Toward Understanding and Dealing with Failures in Cloud-Scale Systems
In cloud-scale systems, fault is a fact of life. To tolerate faults and provide highly-available service is arguably the single most important task for cloud builders. Yet, despite the considerable efforts into fault-tolerance and software engineering for reliability, all cloud scale services continue to experience costly failures. A natural question to ask is: why do cloud-scale services still fail despite the abundant fault-tolerance and how we can further improve? This thesis attempts to shed light on this question.

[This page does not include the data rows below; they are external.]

/-! ### Launches -/

theorem find_modify (ls : List Launch) (id k : Nat) (f : Launch → Launch) (hf : ∀ l, (f l).id = l.id) :
    (ls.map (fun l => if l.id = id then f l else l)).find? (fun l => l.id == k) =
      (ls.find? (fun l => l.id == k)).map (fun l => if k = id then f l else l) := by
  induction ls with
  | nil => rfl
  | cons l ls ih =>
    have hid : (if l.id = id then f l else l).id = l.id := by split <;> simp [hf]
    by_cases hk : l.id = k
    · subst hk
      simp only [List.map_cons, List.find?_cons, hid, beq_self_eq_true, Option.map_some]
    · have hk' : (l.id == k) = false := by simp [hk]
      simp only [List.map_cons, List.find?_cons, hid, hk', ih]

/-- A launch after a change that keeps its number. -/
theorem State.launch_modLaunch (id k : Nat) (f : Launch → Launch) (hf : ∀ l, (f l).id = l.id) :
    (s.modLaunch id f).launch k = (s.launch k).map (fun l => if k = id then f l else l) := by
  simp only [State.launch, State.modLaunch]
  exact find_modify _ _ _ _ hf

@[simp] theorem Launch.stop_id (st : Nat) (l : Launch) : (l.stop st).id = l.id := by
  simp only [Launch.stop]; split <;> rfl

@[simp] theorem Launch.stop_phase (st : Nat) (l : Launch) : (l.stop st).phase = .ended := by
  simp only [Launch.stop]; split
  · assumption
  · rfl

/-- What ending a launch does: that launch has ended, every other stands. -/
theorem launch_stopLaunch (id st k : Nat) :
    (stopLaunch id st s).launch k = (s.launch k).map (fun l => if k = id then l.stop st else l) := by
  simp only [stopLaunch]
  exact State.launch_modLaunch s id k _ (Launch.stop_id st)

/-! ### Counters and event bits -/

theorem Counter.add_count_le (c : Counter) (n : Nat) : (c.add n).count ≤ Config.countMax := by
  simp only [Counter.add]
  split <;> simp_all <;> omega

theorem Counter.add_count (c : Counter) (n : Nat) : (c.add n).count = min (c.count + n) Config.countMax := by
  simp only [Counter.add]
  split <;> simp_all <;> omega

/-- A raised event bit is set and every other bit stands. -/
theorem raise_getLsbD (w : Word32) (b i : Nat) (hi : i < 32) :
    (raise w b).getLsbD i = (w.getLsbD i || decide (i = b)) := by
  simp only [raise, BitVec.getLsbD_or, BitVec.getLsbD_ofNat, Nat.testBit_two_pow, hi, decide_true, Bool.true_and]
  by_cases h : b = i
  · simp [h]
  · have h' : ¬ i = b := fun e => h e.symm
    simp [h, h']

/-- A bit written as one is cleared, every other bit stands (R43). -/
theorem w1c_getLsbD (w v : Word32) (i : Nat) : (w1c w v).getLsbD i = (w.getLsbD i && !v.getLsbD i) := by
  simp only [w1c, BitVec.getLsbD_and, BitVec.getLsbD_not]
  by_cases h : i < 32
  · simp [h]
  · simp [BitVec.getLsbD_of_ge w i (by omega)]


end Sys2Proof.Machine
end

In the first part of this thesis, we study a set of 34 publically disclosed cloud service outages that we gathered and consider them from the point of view of fault-tolerance mechanisms. We present a novel taxonomy to categorize why the mechanisms may be ineffective; it includes faults that cannot be handled by replication, insufficient redundancy, and undetected faults. We also explore the root causes of failures, and investigate the interactions of system components in failures that were caused by multiple faults.
We find that, in many cases, while cloud systems are robust to tolerate traditional faults, they are fragile under misconfiguration, which is a major source of service unavailability. To further improve cloud service quality, it is crucial to reduce misconfiguration.

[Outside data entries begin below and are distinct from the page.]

-- ==== Sys2Proof/Laws/Memory.lean ====
section
/-! SUPPORT. The laws of memory: a byte read after a write, the canonical form kept by every memory operation, and what each
shared write leaves alone. -/

namespace Sys2Proof.Machine

/-! ## Cell lists -/

/-- Every listed address of a cell list is at least lo. -/
theorem cellsWf_cons (d : Byte) (k : Nat) (x : Byte) (m : List Host.Cell) :
    cellsWf d ((k, x) :: m) = true ↔ x ≠ d ∧ (∀ e ∈ m, k < e.1) ∧ cellsWf d m = true := by
  induction m generalizing k x with
  | nil => simp [cellsWf]
  | cons e m ih =>
    obtain ⟨k', x'⟩ := e
    have h' : cellsWf d ((k, x) :: (k', x') :: m) = true ↔ x ≠ d ∧ k < k' ∧ cellsWf d ((k', x') :: m) = true := by
      rw [cellsWf]; simp [and_assoc]
    rw [h', ih]
    constructor
    · rintro ⟨h1, h2, h3, h4, h5⟩
      refine ⟨h1, ?_, h3, h4, h5⟩
      intro e he
      simp only [List.mem_cons] at he
      rcases he with rfl | he
      · exact h2
      · exact Nat.lt_trans h2 (h4 e he)
    · rintro ⟨h1, h2, h3, h4, h5⟩
      exact ⟨h1, h2 (k', x') (by simp), h3, h4, h5⟩

@[simp] theorem cellsWf_nil (d : Byte) : cellsWf d [] = true := rfl

theorem cellGet_of_lt (d : Byte) (m : List Host.Cell) (a : Nat) (h : ∀ e ∈ m, a < e.1) : cellGet d m a = d := by
  cases m with
  | nil => rfl
  | cons e m =>
    obtain ⟨k, x⟩ := e
    have h1 : a < k := h (k, x) (by simp)
    have h2 : ¬ k = a := by omega
    simp [cellGet, h1, h2]

theorem cellSet_lower (d : Byte) (m : List Host.Cell) (a : Nat) (b : Byte) (lo : Nat) (hlo : lo < a)
    (h : ∀ e ∈ m, lo < e.1) : ∀ e ∈ cellSet d m a b, lo < e.1 := by
  induction m with
  | nil =>
    intro e he
    simp only [cellSet] at he
    split at he <;> simp at he
    subst he; exact hlo
  | cons e0 m ih =>
    obtain ⟨k, x⟩ := e0
    have hk : lo < k := h (k, x) (by simp)
    have hm : ∀ e ∈ m, lo < e.1 := fun e he => h e (by simp [he])
    intro e he
    simp only [cellSet] at he
    split at he
    · split at he
      · exact h e he
      · rcases List.mem_cons.mp he with rfl | he
        · exact hlo
        · exact h e he
    · split at he
      · split at he
        · exact hm e he
        · rcases List.mem_cons.mp he with rfl | he
          · exact hlo
          · exact hm e he
      · rcases List.mem_cons.mp he with rfl | he
        · exact hk
        · exact ih hm e he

In the second half of this thesis, we propose a framework, ConfValley, to systematically validate configuration and catch errors before production. At the core of ConfValley is a language called CPL to allow experts to express configuration specifications declaratively. To further reduce operators' burdens of writing configuration specifications, our framework also includes a component to automatically infer specifications.

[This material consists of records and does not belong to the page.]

theorem runCores_keeps {f : CoreWork} {ls : List Nat} {s t : State} (hf : ∀ s l t, f s l = .ok t → Keeps s t)
    (h : runCores f ls s = .ok t) : Keeps s t := by
  induction ls generalizing s with
  | nil => cases h; exact .refl _
  | cons l ls ih =>
    unfold runCores at h
    split at h
    · cases h
    · rename_i u hu
      exact (hf _ _ _ hu).trans (ih h)

@[simp] theorem invalidOp_keeps (c : Nat) (cores : List Nat) (ln : Launch) (s : State) : Keeps s (invalidOp c cores ln s) := by
  unfold invalidOp
  try dsimp only
  (repeat' split) <;> exact ⟨by simp [Stands], fun h => by simp +contextual (maxDischargeDepth := 60) [h]⟩

@[simp] theorem stopCore_keeps (c : Nat) (cores : List Nat) (l : Nat) (ln : Launch) (e : CoreStop) (s : State) :
    Keeps s (stopCore c cores l ln e s) := by
  unfold stopCore
  try dsimp only
  (repeat' split) <;> exact ⟨by simp [Stands], fun h => by simp +contextual (maxDischargeDepth := 60) [h]⟩

@[simp] theorem stopUnit_keeps (c : Nat) (ln : Launch) (e : CoreStop) (s : State) : Keeps s (stopUnit c ln e s) := by
  unfold stopUnit
  try dsimp only
  (repeat' split) <;> exact ⟨by simp [Stands], fun h => by simp +contextual (maxDischargeDepth := 60) [h]⟩

theorem storeRow_keeps {ln : Launch} {c va : Nat} {data : List Tagged} {s t : State} (h : storeRow ln c va data s = .ok t) :
    Keeps s t := by
  unfold storeRow at h
  split at h <;> cases h
  rename_i u hu
  exact (vaWrite_keeps hu).trans (touch_keeps _ _ _ _ _ _)

theorem storeRows_keeps {ln : Launch} {c va stride r : Nat} {rows : List (List Tagged)} {s t : State}
    (h : storeRows ln c va stride r rows s = .ok t) : Keeps s t := by
  induction rows generalizing r s with
  | nil => unfold storeRows at h; cases h; exact .refl _
  | cons row rows ih =>
    unfold storeRows at h
    split at h
    · cases h
    · rename_i u hu
      exact (storeRow_keeps hu).trans (ih h)

@[simp] theorem setTile_keeps (c l t : Nat) (x : Tile) (s : State) : Keeps s (setTile c l t x s) := by
  unfold setTile
  try dsimp only
  (repeat' split) <;> exact ⟨by simp [Stands], fun h => by simp +contextual (maxDischargeDepth := 60) [h]⟩

@[simp] theorem setTileSat_keeps (c l t : Nat) (b : Bool) (s : State) : Keeps s (setTileSat c l t b s) := by
  unfold setTileSat
  try dsimp only
  (repeat' split) <;> exact ⟨by simp [Stands], fun h => by simp +contextual (maxDischargeDepth := 60) [h]⟩

@[simp] theorem countDrain_keeps (c l : Nat) (s : State) : Keeps s (countDrain c l s) := by
  unfold countDrain
  try dsimp only
  (repeat' split) <;> exact ⟨by simp [Stands], fun h => by simp +contextual (maxDischargeDepth := 60) [h]⟩

@[simp] theorem writePlane_keeps (s : State) (c l : Nat) (d : Desc) (rows : List (List Byte)) :
    Keeps s (writePlane s c l d rows) := by
  unfold writePlane
  try dsimp only
  (repeat' split) <;> exact ⟨by simp [Stands], fun h => by simp +contextual (maxDischargeDepth := 60) [h]⟩

theorem rdrainWrite_keeps {ln : Launch} {c : Nat} {o : OpWord} {d : Desc} {rows : List (List Byte)} {s t : State}
    (h : rdrainWrite ln c o d rows s = .ok t) : Keeps s t := by
  unfold rdrainWrite at h
  split at h
  · obtain ⟨a, -, h⟩ := bind_ok h
    exact storeRows_keeps h
  · cases h
    exact .foldl _ _ s (fun s l => writePlane_keeps s c l d rows)

@[simp] theorem placeRequests_keeps (s : State) : Keeps s (placeRequests s) := by
  unfold placeRequests
  try dsimp only
  (repeat' split) <;> exact ⟨by simp [Stands], fun h => by simp +contextual (maxDischargeDepth := 60) [h]⟩

theorem askEntropy_keeps {r : GenReq} {s t : State} (h : askEntropy r s = .ok t) : Keeps s t := by
  unfold askEntropy at h
  split at h <;> cases h
  exact Keeps.trans (t := { s with ent := _ }) (.refl s) (placeRequests_keeps _)

@[simp] theorem withdraw_keeps (p : GenReq → Bool) (s : State) : Keeps s (withdraw p s) := by
  unfold withdraw
  try dsimp only
  (repeat' split) <;> exact ⟨by simp [Stands], fun h => by simp +contextual (maxDischargeDepth := 60) [h]⟩

@[simp] theorem writeCores_keeps (c : Nat) (o : OpWord) (d : Desc) (bs : List Byte) (s : State) :
    Keeps s (writeCores c o d bs s) := by
  unfold writeCores
  try dsimp only
  (repeat' split) <;> exact ⟨by simp [Stands], fun h => by simp +contextual (maxDischargeDepth := 60) [h]⟩

@[simp] theorem noteSeed_keeps (id c seed : Nat) (s : State) : Keeps s (noteSeed id c seed s) := by
  unfold noteSeed
  try dsimp only
  (repeat' split) <;> exact ⟨by simp [Stands], fun h => by simp +contextual (maxDischargeDepth := 60) [h]⟩

@[simp] theorem deliverOp_keeps (c : Nat) (bits : List Byte) (s : State) : Keeps s (deliverOp c bits s) := by
  unfold deliverOp
  try dsimp only
  (repeat' split) <;> exact ⟨by simp [Stands], fun h => by simp +contextual (maxDischargeDepth := 60) [h]⟩

@[simp] theorem setSync_keeps (n : Nat) (x : Sync) (s : State) : Keeps s (setSync n x s) := by
  unfold setSync
  try dsimp only
  (repeat' split) <;> exact ⟨by simp [Stands], fun h => by simp +contextual (maxDischargeDepth := 60) [h]⟩

@[simp] theorem State.setQueue_keeps (s : State) (q : Nat) (x : Queue) : Keeps s (State.setQueue s q x) := by
  unfold State.setQueue
  try dsimp only
  (repeat' split) <;> exact ⟨by simp [Stands], fun h => by simp +contextual (maxDischargeDepth := 60) [h]⟩

@[simp] theorem faultQueue_keeps (q : Nat) (s : State) : Keeps s (faultQueue q s) := by
  unfold faultQueue
  try dsimp only
  (repeat' split) <;> exact ⟨by simp [Stands], fun h => by simp +contextual (maxDischargeDepth := 60) [h]⟩

@[simp] theorem sendMsix_keeps (v : Nat) (s : State) : Keeps s (sendMsix v s) := by
  unfold sendMsix
  try dsimp only
  (repeat' split) <;> exact ⟨by simp [Stands], fun h => by simp +contextual (maxDischargeDepth := 60) [h]⟩

@[simp] theorem sendSummary_keeps (s : State) : Keeps s (sendSummary s) := by
  unfold sendSummary
  try dsimp only
  (repeat' split) <;> exact ⟨by simp [Stands], fun h => by simp +contextual (maxDischargeDepth := 60) [h]⟩

@[simp] theorem State.setBox_keeps (s : State) (m : Nat) (b : Box) : Keeps s (State.setBox s m b) := by
  unfold State.setBox
  try dsimp only
  (repeat' split) <;> exact ⟨by simp [Stands], fun h => by simp +contextual (maxDischargeDepth := 60) [h]⟩

@[simp] theorem answer_keeps (m : Nat) (bytes : List Byte) (s : State) : Keeps s (answer m bytes s) := by
  unfold answer
  try dsimp only
  (repeat' split) <;> exact ⟨by simp [Stands], fun h => by simp +contextual (maxDischargeDepth := 60) [h]⟩

@[simp] theorem orderDone_keeps (c result : Nat) (r : Option Reply) (s : State) : Keeps s (orderDone c result r s) := by
  unfold orderDone
  try dsimp only
  (repeat' split) <;> exact ⟨by simp [Stands], fun h => by simp +contextual (maxDischargeDepth := 60) [h]⟩

theorem openTxn_keeps {x : Txn} {s : State} {y : Txn × State} (h : openTxn x s = some y) : Keeps s y.2 := by
  unfold openTxn at h
  split at h
  · cases h
  · split at h <;> cases h
    exact .refl s

theorem issueTxn_keeps {x : Txn} {s t : State} (h : issueTxn x s = some t) : Keeps s t := by
  unfold issueTxn at h
  split at h <;> cases h
  rename_i hu
  exact (openTxn_keeps hu).trans (.foldl _ _ _ (fun s k => emitSilk_keeps _ k s))

@[simp] theorem lostTxn_keeps (t : Txn) (s : State) : Keeps s (lostTxn t s) := by
  unfold lostTxn
  try dsimp only
  (repeat' split) <;> exact ⟨by simp [Stands], fun h => by simp +contextual (maxDischargeDepth := 60) [h]⟩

We evaluate ConfValley in a leading cloud service provider, Microsoft Azure, on its various types of configuration data. We rewrite existing configuration validation code in Microsoft Azure in CPL with more than 10x fewer lines of code. The framework also automatically infers thousands of CPL specs with high accuracy. With the translated and automatically generated specifications, we prevented a number of configuration errors from rolling out in production in Microsoft Azure.